* _Exercise brief_
Set down the lines below exactly as they stand, please. Go from the first through the one containing "theorem test_wf_too_many_operands : operandsWf".
----- Task input -----
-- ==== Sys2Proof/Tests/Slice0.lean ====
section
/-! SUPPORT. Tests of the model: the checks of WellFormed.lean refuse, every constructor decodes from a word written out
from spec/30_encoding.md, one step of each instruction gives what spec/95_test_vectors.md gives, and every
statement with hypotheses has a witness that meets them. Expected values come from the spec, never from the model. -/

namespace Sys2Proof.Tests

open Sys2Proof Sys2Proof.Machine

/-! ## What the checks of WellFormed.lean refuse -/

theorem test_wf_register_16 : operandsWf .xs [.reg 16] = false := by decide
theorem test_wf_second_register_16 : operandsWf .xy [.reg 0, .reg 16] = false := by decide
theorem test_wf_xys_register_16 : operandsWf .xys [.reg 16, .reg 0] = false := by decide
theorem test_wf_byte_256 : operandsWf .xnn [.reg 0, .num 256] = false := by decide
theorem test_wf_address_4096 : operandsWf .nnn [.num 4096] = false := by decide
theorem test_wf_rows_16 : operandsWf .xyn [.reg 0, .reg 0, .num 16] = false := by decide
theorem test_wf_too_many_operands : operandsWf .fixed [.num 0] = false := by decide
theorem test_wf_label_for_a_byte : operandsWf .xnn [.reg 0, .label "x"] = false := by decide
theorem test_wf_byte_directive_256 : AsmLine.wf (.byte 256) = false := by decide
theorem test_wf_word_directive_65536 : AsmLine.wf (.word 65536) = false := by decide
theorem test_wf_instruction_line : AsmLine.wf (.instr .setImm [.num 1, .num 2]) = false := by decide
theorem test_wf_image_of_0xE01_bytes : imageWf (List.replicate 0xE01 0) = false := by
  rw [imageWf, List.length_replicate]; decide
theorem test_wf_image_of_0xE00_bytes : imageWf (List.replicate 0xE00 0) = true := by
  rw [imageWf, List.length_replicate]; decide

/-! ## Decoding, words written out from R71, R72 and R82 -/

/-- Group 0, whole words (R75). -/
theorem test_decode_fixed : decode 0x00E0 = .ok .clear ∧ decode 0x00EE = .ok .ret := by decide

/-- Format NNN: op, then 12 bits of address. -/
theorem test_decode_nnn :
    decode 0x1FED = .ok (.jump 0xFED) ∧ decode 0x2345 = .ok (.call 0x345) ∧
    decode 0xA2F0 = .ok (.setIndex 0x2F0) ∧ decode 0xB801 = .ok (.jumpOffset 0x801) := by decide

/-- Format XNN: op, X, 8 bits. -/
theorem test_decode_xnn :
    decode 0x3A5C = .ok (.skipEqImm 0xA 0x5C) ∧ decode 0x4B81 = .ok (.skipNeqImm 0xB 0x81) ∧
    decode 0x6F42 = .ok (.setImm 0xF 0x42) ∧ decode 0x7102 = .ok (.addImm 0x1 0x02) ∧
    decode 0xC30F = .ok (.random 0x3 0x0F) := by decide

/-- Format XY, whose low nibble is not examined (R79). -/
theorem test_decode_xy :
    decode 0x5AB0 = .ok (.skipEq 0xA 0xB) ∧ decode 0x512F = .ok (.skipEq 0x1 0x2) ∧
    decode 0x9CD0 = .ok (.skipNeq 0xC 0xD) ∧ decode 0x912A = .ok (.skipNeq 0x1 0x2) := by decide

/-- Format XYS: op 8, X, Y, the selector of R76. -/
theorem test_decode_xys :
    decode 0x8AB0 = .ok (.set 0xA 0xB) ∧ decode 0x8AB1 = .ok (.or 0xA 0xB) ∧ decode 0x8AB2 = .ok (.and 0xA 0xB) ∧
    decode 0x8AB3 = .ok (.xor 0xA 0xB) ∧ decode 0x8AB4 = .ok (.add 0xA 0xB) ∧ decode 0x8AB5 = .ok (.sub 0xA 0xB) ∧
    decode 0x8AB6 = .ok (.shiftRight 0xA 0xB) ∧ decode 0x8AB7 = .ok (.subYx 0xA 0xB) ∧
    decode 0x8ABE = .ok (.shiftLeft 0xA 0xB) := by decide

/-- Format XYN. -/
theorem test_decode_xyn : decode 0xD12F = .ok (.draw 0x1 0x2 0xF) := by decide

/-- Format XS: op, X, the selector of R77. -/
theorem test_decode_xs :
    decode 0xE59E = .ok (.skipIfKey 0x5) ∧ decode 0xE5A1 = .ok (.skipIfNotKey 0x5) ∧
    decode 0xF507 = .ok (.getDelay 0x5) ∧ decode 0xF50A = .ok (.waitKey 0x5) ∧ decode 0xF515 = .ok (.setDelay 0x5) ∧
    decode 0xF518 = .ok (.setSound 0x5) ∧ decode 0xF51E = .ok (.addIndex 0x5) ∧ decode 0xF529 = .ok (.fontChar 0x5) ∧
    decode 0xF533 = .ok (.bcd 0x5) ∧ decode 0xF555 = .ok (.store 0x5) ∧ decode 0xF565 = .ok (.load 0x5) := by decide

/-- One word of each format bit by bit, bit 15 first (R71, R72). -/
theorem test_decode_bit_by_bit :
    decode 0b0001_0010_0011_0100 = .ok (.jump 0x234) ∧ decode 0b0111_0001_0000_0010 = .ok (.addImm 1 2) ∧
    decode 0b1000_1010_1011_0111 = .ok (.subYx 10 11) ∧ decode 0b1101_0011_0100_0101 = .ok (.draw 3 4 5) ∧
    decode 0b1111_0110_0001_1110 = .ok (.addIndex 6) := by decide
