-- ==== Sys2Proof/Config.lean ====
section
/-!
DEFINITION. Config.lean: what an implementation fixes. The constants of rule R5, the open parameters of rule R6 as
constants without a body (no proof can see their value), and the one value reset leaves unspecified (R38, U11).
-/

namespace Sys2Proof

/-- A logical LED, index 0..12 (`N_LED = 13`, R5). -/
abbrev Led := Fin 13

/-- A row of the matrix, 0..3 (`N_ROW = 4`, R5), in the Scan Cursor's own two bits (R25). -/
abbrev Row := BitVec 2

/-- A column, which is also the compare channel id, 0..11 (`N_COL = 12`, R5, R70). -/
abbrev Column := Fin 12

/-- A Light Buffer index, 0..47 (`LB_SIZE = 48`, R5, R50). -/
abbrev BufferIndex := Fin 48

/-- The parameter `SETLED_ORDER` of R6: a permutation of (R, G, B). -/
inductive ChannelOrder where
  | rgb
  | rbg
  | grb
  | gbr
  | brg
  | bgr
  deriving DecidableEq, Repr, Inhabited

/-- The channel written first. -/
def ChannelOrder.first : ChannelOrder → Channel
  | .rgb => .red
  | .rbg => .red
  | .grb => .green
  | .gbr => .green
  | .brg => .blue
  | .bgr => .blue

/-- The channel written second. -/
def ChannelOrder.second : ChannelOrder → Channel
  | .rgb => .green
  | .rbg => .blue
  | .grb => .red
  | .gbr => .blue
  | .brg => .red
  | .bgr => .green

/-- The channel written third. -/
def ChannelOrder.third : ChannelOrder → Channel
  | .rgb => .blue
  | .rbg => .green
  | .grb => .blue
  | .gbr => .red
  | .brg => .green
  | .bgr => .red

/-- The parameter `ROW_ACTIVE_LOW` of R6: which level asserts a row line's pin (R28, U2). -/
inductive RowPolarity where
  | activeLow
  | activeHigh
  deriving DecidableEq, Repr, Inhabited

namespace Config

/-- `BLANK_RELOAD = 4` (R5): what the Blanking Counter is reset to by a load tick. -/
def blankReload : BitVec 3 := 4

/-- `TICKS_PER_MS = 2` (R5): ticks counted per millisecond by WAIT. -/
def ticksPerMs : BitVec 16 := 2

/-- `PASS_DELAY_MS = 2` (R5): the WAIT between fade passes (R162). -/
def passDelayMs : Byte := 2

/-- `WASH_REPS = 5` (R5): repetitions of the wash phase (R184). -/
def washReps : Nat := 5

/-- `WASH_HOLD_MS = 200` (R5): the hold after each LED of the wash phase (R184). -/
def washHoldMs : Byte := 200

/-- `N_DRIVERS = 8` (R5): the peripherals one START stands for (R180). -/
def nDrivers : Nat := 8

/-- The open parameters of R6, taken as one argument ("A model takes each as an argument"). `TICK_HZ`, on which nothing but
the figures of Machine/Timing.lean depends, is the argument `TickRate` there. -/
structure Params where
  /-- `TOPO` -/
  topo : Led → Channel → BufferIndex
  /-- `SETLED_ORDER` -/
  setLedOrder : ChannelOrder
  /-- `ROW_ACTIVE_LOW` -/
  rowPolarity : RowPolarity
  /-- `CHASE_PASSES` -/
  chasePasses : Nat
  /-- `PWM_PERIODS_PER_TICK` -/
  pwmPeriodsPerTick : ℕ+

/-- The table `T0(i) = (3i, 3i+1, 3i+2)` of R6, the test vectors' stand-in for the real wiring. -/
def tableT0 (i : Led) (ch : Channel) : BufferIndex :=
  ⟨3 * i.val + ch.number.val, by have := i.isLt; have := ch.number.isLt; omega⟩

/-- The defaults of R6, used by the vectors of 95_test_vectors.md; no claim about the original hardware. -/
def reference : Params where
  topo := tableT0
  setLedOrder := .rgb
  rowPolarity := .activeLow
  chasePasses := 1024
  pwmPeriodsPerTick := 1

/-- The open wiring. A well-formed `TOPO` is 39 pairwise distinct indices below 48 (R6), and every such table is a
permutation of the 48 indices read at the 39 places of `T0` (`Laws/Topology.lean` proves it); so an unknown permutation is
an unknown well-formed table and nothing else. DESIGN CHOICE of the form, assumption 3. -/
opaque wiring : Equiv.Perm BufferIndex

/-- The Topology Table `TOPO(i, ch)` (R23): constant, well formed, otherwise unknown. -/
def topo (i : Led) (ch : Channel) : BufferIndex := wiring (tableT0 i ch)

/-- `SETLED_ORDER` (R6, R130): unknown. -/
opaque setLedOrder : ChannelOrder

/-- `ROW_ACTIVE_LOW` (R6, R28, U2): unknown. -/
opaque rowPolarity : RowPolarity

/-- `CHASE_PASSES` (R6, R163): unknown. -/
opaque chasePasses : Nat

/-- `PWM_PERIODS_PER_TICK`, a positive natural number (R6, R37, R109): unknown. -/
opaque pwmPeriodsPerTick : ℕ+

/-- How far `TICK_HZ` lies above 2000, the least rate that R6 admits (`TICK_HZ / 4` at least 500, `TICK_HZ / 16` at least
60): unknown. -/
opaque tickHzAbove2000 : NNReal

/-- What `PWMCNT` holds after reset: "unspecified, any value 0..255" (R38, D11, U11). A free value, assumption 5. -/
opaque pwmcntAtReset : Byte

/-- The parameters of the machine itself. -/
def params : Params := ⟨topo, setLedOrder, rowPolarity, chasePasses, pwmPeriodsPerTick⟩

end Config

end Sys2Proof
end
-----
* _Your response_
-- ==== Sys2Proof/Tests/Slice0.lean ====
section
/-! SUPPORT. Tests of the model: the checks of WellFormed.lean refuse, every constructor decodes from a word written out
from spec/30_encoding.md, one step of each instruction gives what spec/95_test_vectors.md gives, and every
statement with hypotheses has a witness that meets them. Expected values come from the spec, never from the model. -/

namespace Sys2Proof.Tests

open Sys2Proof Sys2Proof.Machine

/-! ## What the checks of WellFormed.lean refuse -/

theorem test_wf_register_16 : operandsWf .xs [.reg 16] = false := by decide
theorem test_wf_second_register_16 : operandsWf .xy [.reg 0, .reg 16] = false := by decide
theorem test_wf_xys_register_16 : operandsWf .xys [.reg 16, .reg 0] = false := by decide
theorem test_wf_byte_256 : operandsWf .xnn [.reg 0, .num 256] = false := by decide
theorem test_wf_address_4096 : operandsWf .nnn [.num 4096] = false := by decide
theorem test_wf_rows_16 : operandsWf .xyn [.reg 0, .reg 0, .num 16] = false := by decide
theorem test_wf_too_many_operands : operandsWf .fixed [.num 0] = false := by decide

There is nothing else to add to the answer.